Syaikh Dr. Yusuf al-Qaradawi merupakan salah satu pemikir Islam kontemporer paling berpengaruh di abad ke-20 dan awal abad ke-21. Pemikirannya yang luas mencakup berbagai disiplin ilmu, namun fondasi utama dari seluruh diskursusnya terletak pada **aqidah** (teologi atau keyakinan Islam). Aqidah versi al-Qaradawi bukanlah sekadar seperangkat dogma yang kaku, melainkan sebuah sistem keyakinan yang hidup, dinamis, dan memiliki implikasi praktis yang mendalam terhadap kehidupan individu maupun masyarakat.

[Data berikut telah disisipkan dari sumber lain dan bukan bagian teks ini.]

-- ==== Sys2Proof/Machine/RingRead.lean ====
section
/-! DEFINITION. Reading submission entries (R361, R363, R367): failed reads, header checks, and the presentation of the
timed requests of a ring to the admission controller (R44 to R47, R295, R297). -/

namespace Sys2Proof.Machine

/-! ### What may be read -/

/-- R363: the oldest descriptor of the ring that has not started. -/
def SRing.oldestReady (r : SRing) : Nat :=
  match r.out.find? (fun d => d.phase == .ready) with | some d => d.abs | none => r.head

/-- R362, R363: a doorbell covers the next entry, and it lies at most 16 entries ahead of that descriptor. -/
def SRing.readable (r : SRing) : Bool := r.en && decide (r.head < r.tail) && decide (r.head ≤ r.oldestReady + 16)

/-- R375: the order number of the doorbell that covered an entry, the first whose tail lies beyond it. -/
def SRing.doorOf (r : SRing) (abs : Nat) : Nat :=
  match r.doors.reverse.find? (fun d => decide (abs < d.1)) with | some d => d.2 | none => 0

/-- R363: the bytes under which a failed entry read completes: TYPE 0, IRQ, completion ring 0, TAG all ones. -/
def failedEntry : List Byte := leBytes 1 1 ++ leBytes 1 0 ++ leBytes 1 4 ++ leBytes 1 0 ++ leBytes 4 0xFFFFFFFF ++ zeros 56

/-- A descriptor as it is read. -/
def newDesc (r : SRing) (bytes : List Byte) : Desc :=
  { abs := r.head, bytes := bytes, phase := .ready, adm := 0, treq := none, status := 0, detail := 0, missed := false,
    order := r.doorOf r.head }

/-- The entry enters the ring's list and the read index moves on. -/
def takeEntry (s : State) (ctx q : Nat) (bytes : List Byte) : State :=
  let r := (s.ctx ctx).ring q
  s.setRing ctx q { r with head := r.head + 1, out := r.out ++ [newDesc r bytes] }

/-! ### Header checks (R367, R370, R373, R374) -/

/-- R374: the joint operations that a ring takes. -/
def jointOpOk (timed : Bool) (op : Nat) : Bool := decide (1 ≤ op) && decide (op ≤ 7) && !(timed && op == 4)

/-- R367, R368: the status with which an entry completes before anything is done, if it breaks its limits. -/
def headerFault (c : Ctx) (timed : Bool) (d : Desc) : Option Nat :=
  if fld d.bytes 0 1 ≠ 1 then some 0xF1
  else if d.type = 0 ∨ 7 < d.type then some 0xF2
  else if d.timed ≠ timed then some 1
  else if d.type = 1 ∧ !launchOk c d.bytes then some 1
  else if d.type = 2 ∧ (cpLen d.bytes = 0 ∨ 2 ^ 40 < cpLen d.bytes) then some 1
  else if d.type = 6 ∧ !jointOpOk timed (fld d.bytes 16 1) then some 1
  else none

/-! ### Charges of a timed descriptor -/

/-- What a timed descriptor asks of the admission controller: its charges, its path allowance, and whether the links it
crosses take timed requests. -/
structure Ask where
  res : List (Nat × Nat)
  allow : Nat
  links : Bool
  deriving DecidableEq, Repr

/-- R371: DECL_STEPS on every tile that is not skipped. -/
def askLaunch (s : State) (b : List Byte) : Ask :=
  { res := ((lTiles b).filter (fun t => !(s.tile t).skipped)).map (fun t => (resArray t, lSteps b)),
    allow := s.marginNs, links := true }

/-- R373: every resource on the path of a copy. -/
def askCopy (s : State) (b : List Byte) : Ask :=
  let (res, hops) := s.copyCharges (cpSrc b) (cpDst b) (cpLen b)
  { res := res, allow := s.allowance hops true (addrKind (cpSrc b) == .host), links := true }

/-- R43, R240: a flash READ or WRITE, of which a WRITE may read host memory (R46); the other operations move nothing. -/
def askFlash (s : State) (b : List Byte) : Ask :=
  if flOp b = 3 ∨ flOp b = 4 then
    (let (res, hops) := flashCharges s (flOp b) (flAddr b) (4096 * flLen b)
     { res := res, allow := 80000 + s.allowance hops true (flOp b == 4 && addrKind (flAddr b) == .host), links := true })
  else { res := [], allow := s.marginNs, links := true }

/-- R273: a kiln batch. -/
def askKiln (s : State) (ctx : Nat) (b : List Byte) : Ask :=
  let (res, allow, ok) := kilnCharges s ctx b
  { res := res, allow := allow, links := ok }

/-- R305, R311, R322: a collective over the ports of its rings, one hop or their stand-ins (R352), and for a PERMUTE over
the routes to its peers; a LAND crosses none. -/
def askColl (s : State) (ctx : Nat) (b : List Byte) : Ask :=
  let (res, hops) := collCharges s ctx b
  let near := s.allowance hops true ((collAreas s ctx b).any (fun x => !x.2.2 && addrKind x.1 == .host))
  let ports := collPorts s ctx b
  let peers := ((tableOf s ctx b).map (·.peer)).filter (· != 0xFFFF)
  let far := (peers.map (fun e => hopPort (rtRoute (s.routeWord e)) 0) ++ ports).foldl (fun n p => max n (linkNs p)) 0
  { res := res, allow := near + (if ports.isEmpty then 0 else far + 50),
    links := ports.all (fun p => s.timedEntry (s.portEntry p)) && peers.all s.timedEntry }

/-- R374: a joint operation declares no size; a SIGNAL crosses a link. -/
def askJoint (s : State) (b : List Byte) : Ask :=
  let e := s.signalEntry (fldBits b 20 2 0 12)
  if fld b 16 1 = 6 ∧ rtValid (s.routeWord e) then
    { res := [], allow := s.marginNs + linkNs (hopPort (rtRoute (s.routeWord e)) 0) + 50, links := s.timedEntry e }
  else { res := [], allow := s.marginNs, links := true }

/-- What a timed descriptor asks. -/
def ask (s : State) (ctx : Nat) (d : Desc) : Ask :=
  let b := d.bytes
  if d.type = 1 then askLaunch s b
  else if d.type = 2 then askCopy s b
  else if d.type = 3 then askFlash s b
  else if d.type = 4 then askKiln s ctx b
  else if d.type = 5 then askColl s ctx b
  else if d.type = 6 then askJoint s b
  else { res := [], allow := s.marginNs, links := true }

/-- R2: on KV1-S a flash or kiln descriptor completes as unit absent whatever else it asks. -/
def State.absentDesc (s : State) (d : Desc) : Bool := s.variant == .kv1s && (d.type == 3 || d.type == 4)

/-- R44, R47: a timed descriptor is presented: admitted, run as bulk, or completed as refused. -/
def presentDesc (s : State) (ctx q : Nat) (d : Desc) : State :=
  let a := ask s ctx d
  let r : TReq := { id := 0, qkind := 0, ctx := ctx, queue := q, tag := d.tag, cplRing := d.cpl, deadline := d.deadline,
                    allow := a.allow, res := a.res, broken := false }
  let (out, s) := if a.links then present s r d.demote
    else (if d.demote then .demoted else .refused, s.refuse)
  match out with
  | .admitted id => s.modDesc ctx q d.abs (fun d => { d with adm := 1, treq := some id })
  | .demoted => s.modDesc ctx q d.abs (fun d => { d with adm := 2 })
  | .refused => finishDesc s ctx q d.abs 0xF0 0

/-- R367: an entry that was read whole: its header checks, then, in a timed ring, its presentation. -/
def enterDesc (s : State) (ctx q : Nat) (bytes : List Byte) : State :=
  let r := (s.ctx ctx).ring q
  let d := newDesc r bytes
  let s := takeEntry s ctx q bytes
  match headerFault (s.ctx ctx) r.timed d with
  | some st => finishDesc s ctx q d.abs st 0
  | none => if r.timed && !s.absentDesc d then presentDesc s ctx q d else s

/-- R363: an entry that could not be read. -/
def failRead (s : State) (ctx q status : Nat) : State :=
  let r := (s.ctx ctx).ring q
  finishDesc (takeEntry s ctx q failedEntry) ctx q r.head status (r.head % 2 ^ r.log2)

/-- R363: one entry is read; a failed host read delivers poisoned bytes (R248). -/
def readEntry (s : State) (ctx q : Nat) (hostFail : Bool) : State :=
  let r := (s.ctx ctx).ring q
  let a := r.base + 64 * (r.head % 2 ^ r.log2)
  let (o, s) := agentRead s ctx a 64
  if !o.ok then failRead s ctx q 2
  else if hostFail && addrKind a == .host then failRead (s.bump 0x1900C 0 1) ctx q 3
  else if !o.bad.isEmpty then failRead s ctx q 3
  else enterDesc s ctx q o.data

/-- R363: SUBMISSION_ENTRY_READ; an entry in a channel that trains waits for it (R190). -/
def execSubmissionEntryRead (ctx ring : Nat) (hostFail : Bool) (s : State) : Host.Outcome State Fault Refusal :=
  .next (
    let r := (s.ctx ctx).ring ring
    if (s.ctx ctx).live && r.readable && !s.stalled (r.base + 64 * (r.head % 2 ^ r.log2)) 64 then readEntry s ctx ring hostFail
    else s)

end Sys2Proof.Machine
end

Bagi al-Qaradawi, aqidah tidak boleh dipisahkan dari realitas sosial, ekonomi, dan politik umat. Ia menolak pandangan yang membatasi iman hanya pada dimensi spiritual internal semata. Sebaliknya, aqidah harus berfungsi sebagai mesin penggerak (motor) yang mendorong seorang Muslim untuk berjuang menegakkan keadilan ('adl) dan mencegah kemungkaran (munkar) di muka bumi. Inilah yang sering disebut sebagai dimensi aksiologis atau aksiologi aqidah.

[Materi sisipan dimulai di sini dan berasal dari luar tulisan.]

-- ==== Sys2Proof/Machine/Test.lean ====
section
/-! DEFINITION. Test access and repair (R453 to R465, R467), and the replica rates of R403. -/

namespace Sys2Proof.Machine

/-! ### Requests (R453 to R455) -/

def tfOp (b : List Byte) : Nat := fld b 2 1
def tfKind (b : List Byte) : Nat := fldBits b 3 1 0 3
def tfTag (b : List Byte) : Nat := fld b 4 4
def tfId (b : List Byte) : Nat := fld b 8 4
def tfDepth (b : List Byte) : Bool := fldBit b 12 0

/-- R453, R454: a request that the module takes: 32 bytes of this format, inside the session. -/
def testTakes (s : State) (b : List Byte) : Bool :=
  s.mgmt.up && b.length == 32 && fld b 0 1 == 1 && fld b 1 1 == 0x70

/-- Sends the response to a request that ends at once. -/
def testAnswer (s : State) (b : List Byte) (status result : Nat) : State :=
  mgmtSend s (testFrame 0x71 (tfOp b) status (tfTag b) result 0 0 s.now)

/-- R454: the ID lies in the range of its KIND, which SPALL and RESTORE limit to tiles and channels. -/
def testIdOk (op kind id : Nat) : Bool :=
  if kind = 0 ∨ kind = 1 then decide (id < tileCount)
  else if 4 ≤ op then false
  else if kind = 2 then decide (id < 256)
  else if kind = 3 then decide (id < 16)
  else false

/-- R455: an element that has a command in progress, or 64 commands at once. -/
def testBusy (s : State) (kind id : Nat) : Bool :=
  s.tests.any (fun c => c.kind == kind && c.id == id) || decide (64 ≤ (s.tests.filter (fun c => !c.auto)).length)

/-- A command in progress that a request begins. -/
def testBegin (s : State) (b : List Byte) : State :=
  { s with tests := s.tests ++ [{ op := tfOp b, kind := tfKind b, id := tfId b, tag := tfTag b, depth := tfDepth b,
                                  auto := false }] }

/-- R454, R455: a request of operation `op`; the reserved operations are answered with those of `op` 1. -/
def testRequest (s : State) (op : Nat) (b : List Byte) (k : State → State) : State :=
  if !testTakes s b then s
  else
    let s := { s with mgmt := { s.mgmt with lastAt := s.now } }
    let o := tfOp b
    if o = 0 ∨ 5 < o then (if op = 1 then testAnswer s b 6 0 else s)
    else if o ≠ op then s
    else if !testIdOk o (tfKind b) (tfId b) then testAnswer s b 6 0
    else if tfKind b = 3 ∧ s.variant = .kv1s then testAnswer s b 7 0
    else if testBusy s (tfKind b) (tfId b) then testAnswer s b 3 0
    else k s

/-! ### The elements -/

def lanePort (id : Nat) : Nat := id % 8
def laneFibre (id : Nat) : Nat := id / 8 % 4
def laneWave (id : Nat) : Nat := id / 32 % 8

/-- A lane is fenced. -/
def State.laneFenced (s : State) (id : Nat) : Bool :=
  (s.port (lanePort id)).fencedLane.contains (laneFibre id, laneWave id)

/-- The element is fenced. -/
def elementFenced (s : State) (kind id : Nat) : Bool :=
  if kind = 0 then (s.tile id).run == .fenced
  else if kind = 1 then (s.chan id).state == .fenced
  else if kind = 2 then s.laneFenced id
  else !s.kiln.up.getLsbD id

/-- The element is spalled. -/
def elementSpalled (s : State) (kind id : Nat) : Bool :=
  if kind = 0 then (s.tile id).run == .spalled else kind == 1 && (s.chan id).state == .spalled

/-- The context whose ring 0 takes the records about an element (R465). -/
def elementOwner (s : State) (kind id : Nat) : Nat := if kind = 0 ∨ kind = 1 then s.ownerOr0 id else 0

/-! ### Fencing (R456 to R459) -/

/-- A launch holds the tile. -/
def State.tileHeld (s : State) (t : Nat) : Bool := s.launches.any (fun l => l.running && l.left.contains t)

/-- R456, R462: the fence of a tile takes effect; the CMC's own fence has its record and is followed by the self-test. -/
def tileFenced (s : State) (t : Nat) : State :=
  let auto := s.tests.any (fun c => c.op == 1 && c.kind == 0 && c.id == t && c.auto)
  let s := pointPut (s.modTile t (fun x => { x with run := .fenced, stall := .none, fencePending := false })) 0 t 1
  let s := testDone s 1 0 t 0 0 0 0
  if auto then
    repairEvent { s with tests := s.tests ++ [{ op := 3, kind := 0, id := t, tag := 0, depth := false, auto := true }] }
      (s.ownerOr0 t) 1 t 1 0 0
  else s

/-- R456: a fence is requested: at once if no launch holds the tile. -/
def tileFence (s : State) (t : Nat) : State :=
  let s := s.modTile t (fun x => { x with fencePending := true })
  if s.tileHeld t then s else tileFenced s t

/-- R290, R458: the data of a receiving lane moves to or from λ8 by a swap. -/
def laneSwap (s : State) (p f spare : Nat) : State :=
  let x := s.port p
  let y := x.setSpare 1 f spare
  recheckPort ((s.setPort p { y with swapping := y.swapping.filter (fun w => w != (1, f)) ++ [(1, f)] }).bump 0x1B028 p 1) p 1 2500

/-- R458: a lane FENCE. -/
def laneFence (s : State) (b : List Byte) : State :=
  let id := tfId b
  let (p, f, l) := (lanePort id, laneFibre id, laneWave id)
  let x := s.port p
  if x.phase ≠ .up ∨ x.version ≠ 2 ∨ x.spare 0 f ≠ 15 ∨ x.spare 1 f ≠ 15 ∨ !x.fibreOn 1 f then testAnswer s b 5 0
  else
    let s := laneSwap s p f l
    let s := s.setPort p (let y := s.port p; { y with fencedLane := y.fencedLane ++ [(f, l)] })
    testAnswer (repairEvent (pointPut s 2 id 2) 0 5 id 1 0 0) b 0 0

/-- R459: a kiln engine FENCE: at once if it holds no sample. -/
def engineFence (s : State) (e : Nat) : State :=
  let s := s.modKiln (fun k => { k with fencing := k.fencing ||| BitVec.ofNat 16 (2 ^ e) })
  if (s.engine e).st = .free then engineOut s e else s

/-- R456 to R459: FENCE by kind. An element that is fenced already stays so; a spalled one cannot be fenced. -/
def fenceElement (s : State) (b : List Byte) : State :=
  let kind := tfKind b
  let id := tfId b
  if elementFenced s kind id then testAnswer s b 0 0
  else if elementSpalled s kind id then testAnswer s b 2 0
  else if kind = 0 then tileFence (testBegin s b) id
  else if kind = 1 then fenceChan (testBegin s b) id
  else if kind = 2 then laneFence s b
  else engineFence (testBegin s b) id

/-- R456: TEST_FENCE. -/
def execTestFence (frame : List Byte) (s : State) : Host.Outcome State Fault Refusal :=
  .next (testRequest s 1 frame (fun s => fenceElement s frame))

Aqidah yang benar, menurut pemikir asal Mesir ini, berakar kuat pada sumber-sumber otentik: Al-Qur'an dan Sunnah Rasulullah ﷺ. Ia menekankan pentingnya pemahaman yang wasatiyah (moderat) dan menjauhi ekstremitas, baik dari golongan yang terlalu textualis (literalistik kaku) maupun golongan yang terlalu rasionalis hingga mengabaikan teks. Pemahaman ini mengarah pada penolakan terhadap segala bentuk taklid buta (taqlid) dan mendorong umat untuk kembali pada proses ijtihad yang bertanggung jawab.
Salah satu ciri khas aqidah yang diusung al-Qaradawi adalah penekanannya pada konsep wasathiyyah. Wasathiyyah ini bukan berarti kompromi terhadap prinsip dasar keimanan, melainkan sebuah metode dalam berinteraksi dengan realitas. Dalam konteks keyakinan, ini berarti meyakini tauhid secara murni tanpa sirik, tetapi juga memahami bahwa Allah memberikan keluasan (rukhsah) dalam batasan-batasan syariat.
Al-Qaradawi seringkali mengkritik kelompok-kelompok yang menerapkan hukum agama secara kaku tanpa mempertimbangkan tujuan (maqasid) syariat. Misalnya, dalam masalah penetapan hukum kafir (takfir), ia sangat berhati-hati. Baginya, mengeluarkan seorang Muslim dari lingkaran Islam membutuhkan bukti yang sangat kuat dan penetapan dari otoritas keilmuan yang kompeten, bukan sekadar perbedaan pandangan fiqih atau politik. Aqidah yang sehat melahirkan sikap toleran terhadap perbedaan metodologis antar mazhab selama semuanya berpegang pada dasar yang sahih.
Aqidah Yusuf al-Qaradawi sangat erat kaitannya dengan pemikiran tajdid (pembaharuan). Ia meyakini bahwa kemandekan umat sering kali berasal dari stagnasi intelektual dalam merespons tantangan zaman. Jika aqidah adalah pemahaman tentang realitas ilahi, maka manifestasinya di dunia adalah upaya manusia untuk merealisasikan kehendak ilahi tersebut. Ini membutuhkan ijtihad.
Ijtihad yang dimaksud di sini adalah upaya rasional dan tekstual untuk menemukan solusi atas permasalahan kontemporer—mulai dari ekonomi syariah, tantangan sains modern, hingga isu-isu sosial—dengan mengacu pada kerangka aqidah Islam yang kokoh. Tanpa aqidah yang matang, ijtihad akan mudah terombang-ambing oleh ideologi atau kepentingan duniawi. Sebaliknya, aqidah yang kuat memberikan jangkar moral dan epistemologis bagi seorang mujtahid.
Kontribusi terbesar al-Qaradawi mungkin terletak pada upayanya menyambungkan aqidah dengan isu-isu praktis masyarakat Muslim. Ia menekankan bahwa keimanan yang sejati harus termanifestasi dalam kepedulian terhadap maslahah umum (kepentingan publik). Keseimbangan antara individu dan kolektif, antara dunia dan akhirat, harus dijaga melalui lensa aqidah.
Oleh karena itu, pembahasan tentang hak asasi manusia, peran wanita dalam masyarakat, kebebasan berpendapat, hingga konsep negara sipil dalam pandangan al-Qaradawi, semuanya dibingkai di bawah premis-premis teologis yang ia yakini sebagai inti dari ajaran Islam. Aqidah, bagi al-Qaradawi, adalah fondasi yang memvalidasi setiap gerakan reformasi sosial dan politik umat. Dengan demikian, pemikiran beliau menawarkan sebuah model aqidah yang progresif namun tetap berakar pada tradisi keilmuan Islam yang teruji.